[Provided records — start]

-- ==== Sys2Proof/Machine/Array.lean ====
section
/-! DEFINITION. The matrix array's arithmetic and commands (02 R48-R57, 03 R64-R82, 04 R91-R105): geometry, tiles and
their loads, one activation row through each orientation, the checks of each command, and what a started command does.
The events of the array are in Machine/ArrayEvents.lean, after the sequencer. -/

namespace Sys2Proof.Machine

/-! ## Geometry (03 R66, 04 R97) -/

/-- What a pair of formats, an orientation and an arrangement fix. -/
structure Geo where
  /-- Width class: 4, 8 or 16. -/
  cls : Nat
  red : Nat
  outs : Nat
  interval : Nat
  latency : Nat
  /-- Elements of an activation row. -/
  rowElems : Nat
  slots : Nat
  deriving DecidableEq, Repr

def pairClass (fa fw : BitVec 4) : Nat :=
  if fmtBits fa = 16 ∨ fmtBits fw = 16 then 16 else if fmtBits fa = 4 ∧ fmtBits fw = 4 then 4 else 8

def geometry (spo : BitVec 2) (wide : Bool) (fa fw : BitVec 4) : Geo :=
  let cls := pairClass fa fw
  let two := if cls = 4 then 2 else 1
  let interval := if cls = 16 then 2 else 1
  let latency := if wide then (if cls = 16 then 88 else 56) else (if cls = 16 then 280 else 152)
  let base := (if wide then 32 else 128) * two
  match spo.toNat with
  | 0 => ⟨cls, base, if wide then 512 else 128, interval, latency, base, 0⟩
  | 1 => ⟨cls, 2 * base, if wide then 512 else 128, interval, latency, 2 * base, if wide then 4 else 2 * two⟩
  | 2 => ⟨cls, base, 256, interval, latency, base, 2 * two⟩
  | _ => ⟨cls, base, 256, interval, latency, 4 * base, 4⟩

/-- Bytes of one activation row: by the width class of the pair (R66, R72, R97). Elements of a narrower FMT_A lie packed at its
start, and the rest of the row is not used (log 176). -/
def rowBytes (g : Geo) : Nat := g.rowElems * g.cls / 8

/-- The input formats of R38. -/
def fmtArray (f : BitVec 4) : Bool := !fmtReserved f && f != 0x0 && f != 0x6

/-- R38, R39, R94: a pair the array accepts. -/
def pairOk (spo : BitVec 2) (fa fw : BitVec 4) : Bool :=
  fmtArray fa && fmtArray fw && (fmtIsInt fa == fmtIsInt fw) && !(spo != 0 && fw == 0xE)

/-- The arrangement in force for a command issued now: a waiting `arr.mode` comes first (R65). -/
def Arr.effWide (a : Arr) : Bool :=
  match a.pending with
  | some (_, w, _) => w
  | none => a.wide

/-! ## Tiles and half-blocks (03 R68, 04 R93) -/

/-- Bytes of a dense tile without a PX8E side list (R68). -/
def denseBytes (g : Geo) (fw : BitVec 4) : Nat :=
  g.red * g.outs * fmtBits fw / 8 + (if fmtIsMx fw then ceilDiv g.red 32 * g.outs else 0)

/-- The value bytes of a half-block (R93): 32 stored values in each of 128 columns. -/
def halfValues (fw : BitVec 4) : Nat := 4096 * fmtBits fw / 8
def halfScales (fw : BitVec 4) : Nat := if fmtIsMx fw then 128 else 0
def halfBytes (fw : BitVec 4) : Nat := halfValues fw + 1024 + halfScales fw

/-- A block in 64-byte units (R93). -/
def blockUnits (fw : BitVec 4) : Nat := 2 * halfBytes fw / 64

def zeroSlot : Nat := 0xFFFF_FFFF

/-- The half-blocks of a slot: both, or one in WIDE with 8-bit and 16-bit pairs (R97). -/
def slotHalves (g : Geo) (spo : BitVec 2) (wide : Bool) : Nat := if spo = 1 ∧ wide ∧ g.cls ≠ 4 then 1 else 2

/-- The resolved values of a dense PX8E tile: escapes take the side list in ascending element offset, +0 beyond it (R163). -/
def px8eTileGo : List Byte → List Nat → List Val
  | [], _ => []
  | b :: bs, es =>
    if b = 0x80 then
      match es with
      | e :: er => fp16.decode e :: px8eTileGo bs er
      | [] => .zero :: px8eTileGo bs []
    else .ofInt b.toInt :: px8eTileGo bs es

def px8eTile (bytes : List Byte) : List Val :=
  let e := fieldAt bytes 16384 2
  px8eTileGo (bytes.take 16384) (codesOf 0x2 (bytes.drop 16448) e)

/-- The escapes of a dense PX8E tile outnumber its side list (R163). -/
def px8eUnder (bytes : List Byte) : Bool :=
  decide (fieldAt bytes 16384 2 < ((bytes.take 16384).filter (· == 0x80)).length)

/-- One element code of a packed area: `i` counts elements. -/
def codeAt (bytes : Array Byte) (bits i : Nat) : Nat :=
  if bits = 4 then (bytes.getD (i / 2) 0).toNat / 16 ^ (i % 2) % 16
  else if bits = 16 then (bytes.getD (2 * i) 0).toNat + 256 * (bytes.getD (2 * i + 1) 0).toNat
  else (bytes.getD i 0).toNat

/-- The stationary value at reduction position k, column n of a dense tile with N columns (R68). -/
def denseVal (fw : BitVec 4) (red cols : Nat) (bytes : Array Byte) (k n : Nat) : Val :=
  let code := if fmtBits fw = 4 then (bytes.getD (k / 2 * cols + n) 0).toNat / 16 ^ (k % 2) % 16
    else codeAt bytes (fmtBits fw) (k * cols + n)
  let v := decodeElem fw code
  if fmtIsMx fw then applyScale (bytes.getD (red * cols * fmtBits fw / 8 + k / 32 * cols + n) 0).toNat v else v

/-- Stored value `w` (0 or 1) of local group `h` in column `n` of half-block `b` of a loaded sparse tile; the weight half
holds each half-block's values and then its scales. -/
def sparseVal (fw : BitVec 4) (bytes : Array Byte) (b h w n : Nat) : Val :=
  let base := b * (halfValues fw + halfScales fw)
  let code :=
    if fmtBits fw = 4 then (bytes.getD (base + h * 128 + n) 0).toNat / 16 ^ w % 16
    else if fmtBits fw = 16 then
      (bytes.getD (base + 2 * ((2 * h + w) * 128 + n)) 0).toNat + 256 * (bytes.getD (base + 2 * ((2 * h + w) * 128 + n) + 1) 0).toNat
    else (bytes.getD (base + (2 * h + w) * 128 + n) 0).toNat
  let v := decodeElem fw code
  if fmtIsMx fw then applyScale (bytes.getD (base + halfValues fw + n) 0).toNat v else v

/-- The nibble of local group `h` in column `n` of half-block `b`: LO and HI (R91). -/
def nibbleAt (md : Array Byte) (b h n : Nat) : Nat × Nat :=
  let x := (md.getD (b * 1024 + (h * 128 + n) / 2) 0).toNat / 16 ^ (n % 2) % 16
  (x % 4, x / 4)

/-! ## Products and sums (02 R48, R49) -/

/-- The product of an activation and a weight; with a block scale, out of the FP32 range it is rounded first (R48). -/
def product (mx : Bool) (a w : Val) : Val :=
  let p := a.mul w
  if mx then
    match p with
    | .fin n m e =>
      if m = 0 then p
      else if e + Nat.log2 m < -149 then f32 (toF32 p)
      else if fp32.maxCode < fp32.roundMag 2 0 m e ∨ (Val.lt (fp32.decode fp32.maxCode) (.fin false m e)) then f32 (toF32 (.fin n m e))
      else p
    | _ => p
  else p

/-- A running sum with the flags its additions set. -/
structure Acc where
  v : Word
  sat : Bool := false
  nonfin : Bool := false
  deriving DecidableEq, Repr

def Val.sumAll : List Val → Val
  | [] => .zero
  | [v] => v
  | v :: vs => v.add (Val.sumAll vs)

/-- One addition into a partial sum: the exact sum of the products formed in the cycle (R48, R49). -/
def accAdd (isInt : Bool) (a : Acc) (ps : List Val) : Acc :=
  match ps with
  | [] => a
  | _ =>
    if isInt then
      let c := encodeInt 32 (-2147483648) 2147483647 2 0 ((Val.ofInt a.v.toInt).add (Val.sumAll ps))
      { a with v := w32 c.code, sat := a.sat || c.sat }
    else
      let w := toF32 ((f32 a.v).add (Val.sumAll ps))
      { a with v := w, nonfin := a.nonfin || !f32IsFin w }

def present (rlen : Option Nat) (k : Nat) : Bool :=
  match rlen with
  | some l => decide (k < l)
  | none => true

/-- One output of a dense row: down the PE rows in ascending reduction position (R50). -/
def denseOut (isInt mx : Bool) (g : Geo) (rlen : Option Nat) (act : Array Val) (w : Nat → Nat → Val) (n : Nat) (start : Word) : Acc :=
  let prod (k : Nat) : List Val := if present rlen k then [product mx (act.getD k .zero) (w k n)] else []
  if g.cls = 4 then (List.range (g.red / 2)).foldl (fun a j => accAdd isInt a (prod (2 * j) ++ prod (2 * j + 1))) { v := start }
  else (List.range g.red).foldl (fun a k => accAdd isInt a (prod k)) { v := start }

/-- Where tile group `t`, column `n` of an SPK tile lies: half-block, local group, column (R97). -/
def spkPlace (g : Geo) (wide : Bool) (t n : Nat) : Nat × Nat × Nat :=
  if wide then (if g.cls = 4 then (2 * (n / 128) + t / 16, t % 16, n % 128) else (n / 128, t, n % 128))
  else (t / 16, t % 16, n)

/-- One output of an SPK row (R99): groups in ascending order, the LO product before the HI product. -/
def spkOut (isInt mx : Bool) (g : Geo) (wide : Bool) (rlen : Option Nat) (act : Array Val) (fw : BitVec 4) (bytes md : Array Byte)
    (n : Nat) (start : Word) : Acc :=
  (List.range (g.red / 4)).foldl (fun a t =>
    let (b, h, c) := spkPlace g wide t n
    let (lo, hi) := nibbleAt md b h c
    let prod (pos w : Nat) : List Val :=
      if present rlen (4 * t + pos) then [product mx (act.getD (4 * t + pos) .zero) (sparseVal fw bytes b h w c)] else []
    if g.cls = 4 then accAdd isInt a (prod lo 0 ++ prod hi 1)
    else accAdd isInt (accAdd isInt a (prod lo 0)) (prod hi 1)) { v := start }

[Provided records — finish]

Instructions to follow: In the records above, how many lines hold the string "take"? Reply with only the number.

Solution to this problem: 3